The scope of the claims

[1] On the side of the storage body, there is a drainage pipe that discharges the defrosted water and other wastewater to the outside, and the drainage pipe from the drainage pipe is stored below this drainage pipe. In a cooling storage room provided with an evaporating dish that evaporates by heating means,

A cooling storage, wherein a concave portion is formed on a surface of the evaporating dish facing the side surface of the storage body so as to form an air layer between the side surface and the side surface.

[2] The concave portion is formed inside the peripheral wall by standing a thin peripheral wall at a peripheral portion of the evaporating dish facing the side surface of the storage body.

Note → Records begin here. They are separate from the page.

-- ==== Sys2Proof/Laws/State.lean ====
section
/-! SUPPORT. What each named update of the state leaves unchanged, field by field, and what it makes of the part that it changes. -/

namespace Sys2Proof.Machine
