-- ==== Sys2Proof/Laws/Canonical.lean ====
section
/-! SUPPORT. The shared operations of the machine keep memory in its canonical form and leave alone what manufacture fixes: one
lemma for each operation, for proofs about every step. -/

namespace Sys2Proof.Machine

/-! ### Memory keeps its canonical form -/

/-- The form of memory depends on three fields of the state alone. -/
theorem State.memoryCanonical_of_eq {s t : State} (h : s.memoryCanonical) (hh : t.hbm = s.hbm) (ht : t.tiles = s.tiles)
    (hf : t.firkins = s.firkins) : t.memoryCanonical := by
  unfold State.memoryCanonical at *
  rwa [hh, ht, hf]

theorem Tile.reset_wf : Memory.wf Tile.reset.tlm = true := rfl

/-- What a keyed list gives is one of its entries. -/
theorem assoc_some_mem {α : Type} {l : List (Nat × α)} {n : Nat} {v : α} (h : assoc l n = some v) : ∃ p ∈ l, p.2 = v := by
  induction l with
  | nil => simp [assoc] at h
  | cons p l ih =>
    unfold assoc at h
    split at h
    · exact ⟨p, List.mem_cons_self .., by simpa using h⟩
    · obtain ⟨q, hq, rfl⟩ := ih h
      exact ⟨q, List.mem_cons_of_mem _ hq, rfl⟩

/-- A tile of a state with canonical memory has a canonical TLM. -/
theorem State.tile_wf {s : State} (h : s.memoryCanonical) (k : Nat) : Memory.wf (s.tile k).tlm = true := by
  unfold State.tile
  cases ha : assoc s.tiles k with
  | none => exact Tile.reset_wf
  | some t =>
    obtain ⟨p, hp, rfl⟩ := assoc_some_mem ha
    exact h.2.1 p hp

theorem State.memoryCanonical_setTile {s : State} (h : s.memoryCanonical) (k : Nat) {t : Tile} (ht : Memory.wf t.tlm = true) :
    (s.setTile k t).memoryCanonical := by
  refine ⟨h.1, fun p hp => ?_, h.2.2⟩
  rcases assocPut_mem hp with hp | hp
  · rw [hp]; exact ht
  · exact h.2.1 p hp

theorem State.memoryCanonical_modTile {s : State} (h : s.memoryCanonical) (k : Nat) {f : Tile → Tile}
    (hf : ∀ t : Tile, Memory.wf t.tlm = true → Memory.wf (f t).tlm = true) : (s.modTile k f).memoryCanonical :=
  State.memoryCanonical_setTile h k (hf _ (State.tile_wf h k))

theorem State.memoryCanonical_modCore {s : State} (h : s.memoryCanonical) (k : Nat) (f : TileCore → TileCore) :
    (s.modCore k f).memoryCanonical := State.memoryCanonical_modTile h k fun _ ht => ht

theorem State.memoryCanonical_modEng {s : State} (h : s.memoryCanonical) (k : Nat) (f : TileEng → TileEng) :
    (s.modEng k f).memoryCanonical := State.memoryCanonical_modTile h k fun _ ht => ht

theorem State.memoryCanonical_modStrand {s : State} (h : s.memoryCanonical) (k n : Nat) (f : Strand → Strand) :
    (s.modStrand k n f).memoryCanonical := State.memoryCanonical_modCore h k _

theorem State.memoryCanonical_modMe {s : State} (h : s.memoryCanonical) (f : Strand → Strand) : (s.modMe f).memoryCanonical :=
  State.memoryCanonical_modStrand h _ _ f

theorem State.memoryCanonical_putX {s : State} (h : s.memoryCanonical) (lat : Nat) (r : Reg) (v : Word) :
    (s.putX lat r v).memoryCanonical := State.memoryCanonical_modMe h _

theorem State.memoryCanonical_putP {s : State} (h : s.memoryCanonical) (lat : Nat) (r : PredReg) (v : Bool) :
    (s.putP lat r v).memoryCanonical := State.memoryCanonical_modMe h _

theorem State.memoryCanonical_markX {s : State} (h : s.memoryCanonical) (r : Reg) : (s.markX r).memoryCanonical :=
  State.memoryCanonical_modMe h _

theorem State.memoryCanonical_landX {s : State} (h : s.memoryCanonical) (k n : Nat) (r : Reg) (v : Word) :
    (s.landX k n r v).memoryCanonical := State.memoryCanonical_modStrand h k n _

theorem State.memoryCanonical_sleepOn {s : State} (h : s.memoryCanonical) (w : Sleep) : (s.sleepOn w).memoryCanonical :=
  State.memoryCanonical_modMe h _

theorem State.memoryCanonical_hold {s : State} (h : s.memoryCanonical) : s.hold.memoryCanonical := by
  unfold State.hold
  split <;> first | exact State.memoryCanonical_modMe h _ | exact State.memoryCanonical_of_eq h rfl rfl rfl

theorem State.memoryCanonical_modPart {s : State} (h : s.memoryCanonical) (id : Nat) (f : Part → Part) :
    (s.modPart id f).memoryCanonical := State.memoryCanonical_of_eq h rfl rfl rfl

theorem State.memoryCanonical_modFunction {s : State} (h : s.memoryCanonical) (fn : Nat) (f : Function → Function) :
    (s.modFunction fn f).memoryCanonical := State.memoryCanonical_of_eq h rfl rfl rfl

theorem State.memoryCanonical_emit {s : State} (h : s.memoryCanonical) (o : Output) : (s.emit o).memoryCanonical :=
  State.memoryCanonical_of_eq h rfl rfl rfl

theorem State.memoryCanonical_used {s : State} (h : s.memoryCanonical) (n : Nat) : (s.used n).memoryCanonical :=
  State.memoryCanonical_of_eq h rfl rfl rfl

theorem State.memoryCanonical_begin {s : State} (h : s.memoryCanonical) : s.begin.memoryCanonical :=
  State.memoryCanonical_of_eq h rfl rfl rfl

theorem State.memoryCanonical_record {s : State} (h : s.memoryCanonical) (k cause : Nat) : (s.record k cause).memoryCanonical :=
  State.memoryCanonical_modTile h k fun _ ht => ht

theorem State.memoryCanonical_castAbort {s : State} (h : s.memoryCanonical) (k cause : Nat) :
    (s.castAbort k cause).memoryCanonical := by
  unfold State.castAbort
  split_ifs
  · exact h
  · exact State.memoryCanonical_modTile h k fun _ ht => ht
  · exact State.memoryCanonical_modTile (State.memoryCanonical_record h k cause) k fun _ ht => ht

theorem State.memoryCanonical_stickyVote {s : State} (h : s.memoryCanonical) (k cause : Nat) :
    (s.stickyVote k cause).memoryCanonical := by
  unfold State.stickyVote
  split_ifs
  · exact h
  · exact State.memoryCanonical_modTile (State.memoryCanonical_record h k cause) k fun _ ht => ht

theorem State.memoryCanonical_capacity {s : State} (h : s.memoryCanonical) (k cause : Nat) :
    (s.capacity k cause).memoryCanonical := by
  unfold State.capacity
  split_ifs
  · exact State.memoryCanonical_castAbort h k cause
  · exact State.memoryCanonical_modTile (State.memoryCanonical_castAbort h k cause) k fun _ ht => ht

/-- A tile's write of its own TLM, or the capacity cause that stands in its place. -/
theorem State.memoryCanonical_tlmWrite {s : State} (h : s.memoryCanonical) (k a : Nat) (l : List Byte) :
    (s.tlmWrite k a l).memoryCanonical := by
  unfold State.tlmWrite
  dsimp only
  split
  · exact State.memoryCanonical_capacity h k _
  · exact State.memoryCanonical_setTile h k (Tile.write_wf (State.tile_wf h k) ..)

/-- A write of committed HBM. -/
theorem State.memoryCanonical_hbm {s : State} (h : s.memoryCanonical) (a : Nat) (l : List Byte) :
    ({ s with hbm := memWrite s.hbm a l } : State).memoryCanonical := ⟨memWrite_wf h.1 a l, h.2.1, h.2.2⟩

/-- A fold of operations that keep the form keeps it. -/
theorem State.memoryCanonical_foldl {α : Type} {f : State → α → State}
    (hf : ∀ s a, State.memoryCanonical s → (f s a).memoryCanonical) (l : List α) {s : State} (h : s.memoryCanonical) :
    (l.foldl f s).memoryCanonical := by
  induction l generalizing s with
  | nil => exact h
  | cons a l ih => exact ih (hf s a h)

/-! ### Stops of partitions, and traps (17 R385, R394, R405) -/

theorem State.memoryCanonical_stopTile {s : State} (h : s.memoryCanonical) (k : Nat) : (s.stopTile k).memoryCanonical := by
  unfold State.stopTile
  apply State.memoryCanonical_modTile
  · apply State.memoryCanonical_foldl
    · exact fun s r hs => State.memoryCanonical_modStrand hs ..
    · exact State.memoryCanonical_of_eq h rfl rfl rfl
  · intro t ht
    split_ifs <;> exact ht

theorem State.memoryCanonical_modEntry {s : State} (h : s.memoryCanonical) (id : Nat) (f : ContextEntry → ContextEntry) :
    (s.modEntry id f).memoryCanonical := by
  unfold State.modEntry
  dsimp only
  split
  · exact h
  · split
    · exact h
    · exact State.memoryCanonical_of_eq h rfl rfl rfl

theorem State.memoryCanonical_raiseBit {s : State} (h : s.memoryCanonical) (fn bit : Nat) : (s.raiseBit fn bit).memoryCanonical := by
  unfold State.raiseBit
  dsimp only
  split_ifs <;> exact State.memoryCanonical_of_eq h rfl rfl rfl

theorem State.memoryCanonical_modSlot {s : State} (h : s.memoryCanonical) (fn n : Nat) (f : LaunchSlot → LaunchSlot) :
    (s.modSlot fn n f).memoryCanonical := by
  unfold State.modSlot
  split
  · exact State.memoryCanonical_modFunction h fn _
  · exact h

theorem State.memoryCanonical_refuseBound (fn fuel : Nat) {s : State} (h : s.memoryCanonical) (n : Nat) :
    (State.refuseBound fn fuel s n).memoryCanonical := by
  induction fuel generalizing s n with
  | zero => exact h
  | succ fuel ih =>
    unfold State.refuseBound
    refine State.memoryCanonical_foldl (fun s q hs => ?_) _ h
    dsimp only
    split_ifs
    · exact ih (State.memoryCanonical_raiseBit (State.memoryCanonical_modFunction hs fn _) fn 1) _
    · exact hs

theorem State.memoryCanonical_failLaunch {s : State} (h : s.memoryCanonical) (id cause : Nat) :
    (s.failLaunch id cause).memoryCanonical := by
  unfold State.failLaunch
  split
  · exact h
  · exact State.memoryCanonical_modPart (State.memoryCanonical_refuseBound _ _
      (State.memoryCanonical_raiseBit (State.memoryCanonical_modSlot h ..) ..) _) id _

theorem State.memoryCanonical_failPart {s : State} (h : s.memoryCanonical) (id cause : Nat) :
    (s.failPart id cause).memoryCanonical :=
  State.memoryCanonical_emit (State.memoryCanonical_failLaunch
    (State.memoryCanonical_modEntry (State.memoryCanonical_modPart h id _) ..) id cause) _

theorem State.memoryCanonical_fatal {s : State} (h : s.memoryCanonical) (k cause : Nat) : (s.fatal k cause).memoryCanonical := by
  unfold State.fatal
  split
  · have ht := State.memoryCanonical_modTile h k (f := fun t => { t with halted := true }) fun _ ht => ht
    exact State.memoryCanonical_of_eq ht rfl rfl rfl
  · exact State.memoryCanonical_failPart (State.memoryCanonical_stopTile (State.memoryCanonical_record h k cause) k) _ cause

theorem State.memoryCanonical_enterTrap {s : State} (h : s.memoryCanonical) (k n : Nat) (t : TrapInfo) :
    (s.enterTrap k n t).memoryCanonical :=
  State.memoryCanonical_modStrand (State.memoryCanonical_tlmWrite (State.memoryCanonical_modStrand h k n _) ..) k n _

theorem State.memoryCanonical_takeTrap {s : State} (h : s.memoryCanonical) (k n : Nat) (t : TrapInfo) :
    (s.takeTrap k n t).memoryCanonical := by
  have hs : (if (s.partOf k).isSome then s.record k t.cause else s).memoryCanonical := by
    split_ifs
    · exact State.memoryCanonical_record h k _
    · exact h
  unfold State.takeTrap
  dsimp only
  generalize (if (s.partOf k).isSome then s.record k t.cause else s) = s' at hs
  split_ifs
  · exact State.memoryCanonical_fatal hs k _
  · exact State.memoryCanonical_modStrand hs k n _
  · exact State.memoryCanonical_enterTrap hs k n t

theorem State.memoryCanonical_trapAtIssue {s : State} (h : s.memoryCanonical) (cause : Nat) (tval : Word) :
    (s.trapAtIssue cause tval).memoryCanonical := by
  unfold State.trapAtIssue
  split_ifs
  all_goals first
    | exact State.memoryCanonical_of_eq h rfl rfl rfl
    | exact State.memoryCanonical_used (State.memoryCanonical_takeTrap (State.memoryCanonical_modMe h _) ..) 1

theorem State.memoryCanonical_trapAfter {s : State} (h : s.memoryCanonical) (cause : Nat) (tval : Word) :
    (s.trapAfter cause tval).memoryCanonical := State.memoryCanonical_takeTrap h ..

theorem State.memoryCanonical_trapNext {s : State} (h : s.memoryCanonical) (cause : Nat) (tval : Word) :
    (s.trapNext cause tval).memoryCanonical := State.memoryCanonical_takeTrap h ..

theorem State.memoryCanonical_returnTrap {s : State} (h : s.memoryCanonical) (k n : Nat) : (s.returnTrap k n).memoryCanonical :=
  State.memoryCanonical_modStrand h k n _

/-! ### Firkins (13 R296) -/

/-- Memory without part of its bytes. -/
theorem filter_wf {m : Memory} (h : Memory.wf m = true) (q : Host.Cell → Bool) : Memory.wf (m.filter q) = true := by
  rw [Memory.wf_iff] at *
  refine ⟨?_, fun c hc => h.2 c (List.mem_of_mem_filter hc)⟩
  have hr := h.1
  clear h
  induction m with
  | nil => rfl
  | cons c m ih =>
    have ih := ih (rising_tail hr)
    rw [List.filter_cons]
    split_ifs
    · refine Bool.and_eq_true_iff.mpr ⟨List.all_eq_true.mpr fun d hd => ?_, ih⟩
      exact decide_eq_true (rising_lt hr (List.mem_of_mem_filter hd))
    · exact ih

theorem State.memoryCanonical_fillPart {s : State} (h : s.memoryCanonical) (base off n : Nat) (known : List Byte) :
    (s.fillPart base off n known).memoryCanonical := State.memoryCanonical_hbm h ..

theorem State.memoryCanonical_writeParts {s : State} (h : s.memoryCanonical) (base off k ssnum : Nat) (t : Tile) :
    (s.writeParts base off k ssnum t).memoryCanonical := by
  unfold State.writeParts
  apply State.memoryCanonical_foldl
  · exact fun s m hs => State.memoryCanonical_fillPart hs ..
  · exact State.memoryCanonical_fillPart (State.memoryCanonical_fillPart (State.memoryCanonical_fillPart
      (State.memoryCanonical_fillPart (State.memoryCanonical_fillPart h ..) ..) ..) ..) ..

theorem putCells_wf {m : Memory} (h : Memory.wf m = true) (a : Nat) (l : List (Nat × BitVec 32)) :
    Memory.wf (putCells m a l) = true := by
  unfold putCells
  induction l generalizing m with
  | nil => exact h
  | cons c l ih => exact ih (memWrite_wf h ..)

theorem putBytes_wf {m : Memory} (h : Memory.wf m = true) (a : Nat) (l : Memory) : Memory.wf (putBytes m a l) = true := by
  unfold putBytes
  induction l generalizing m with
  | nil => exact h
  | cons c l ih => exact ih (memPut_wf h ..)

theorem State.memoryCanonical_writeSlot {s : State} (h : s.memoryCanonical) (base off k ssnum : Nat) (t : Tile) :
    (s.writeSlot base off k ssnum t).memoryCanonical := by
  have h' := State.memoryCanonical_writeParts h base off k ssnum t
  unfold State.writeSlot
  generalize s.writeParts base off k ssnum t = s' at h'
  generalize t.bytes 0 0x1000 = l
  exact ⟨memWrite_wf (putBytes_wf (putCells_wf h'.1 ..) ..) .., h'.2.1, h'.2.2⟩

/-- Writing an image keeps the canonical form. -/
theorem State.memoryCanonical_writeImage {s : State} (h : s.memoryCanonical) (base : Nat) (f : Firkin) :
    (s.writeImage base f).memoryCanonical := by
  unfold State.writeImage
  dsimp only
  refine State.memoryCanonical_used (State.memoryCanonical_fillPart
    (State.memoryCanonical_foldl (fun s t hs => State.memoryCanonical_writeSlot hs ..) _ ?_) ..) _
  exact ⟨filter_wf h.1 _, h.2.1, h.2.2⟩

end Sys2Proof.Machine
end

Refrigerated storage as described in section 1.

[3] The evaporating dish has a box-shaped main body portion in which two surfaces of the storage main body facing the side surface and an upper surface are opened, and a side plate portion provided with a flange bent at a right angle on the surface side at the periphery. The side plate portion is fitted on the opening facing surface of the main body portion, and the flange is overlapped on the opening edge of the facing surface and welded to form a box shape with an upper surface opening. The cooling storage according to claim 2, wherein the recess is formed by an inner side of the flange.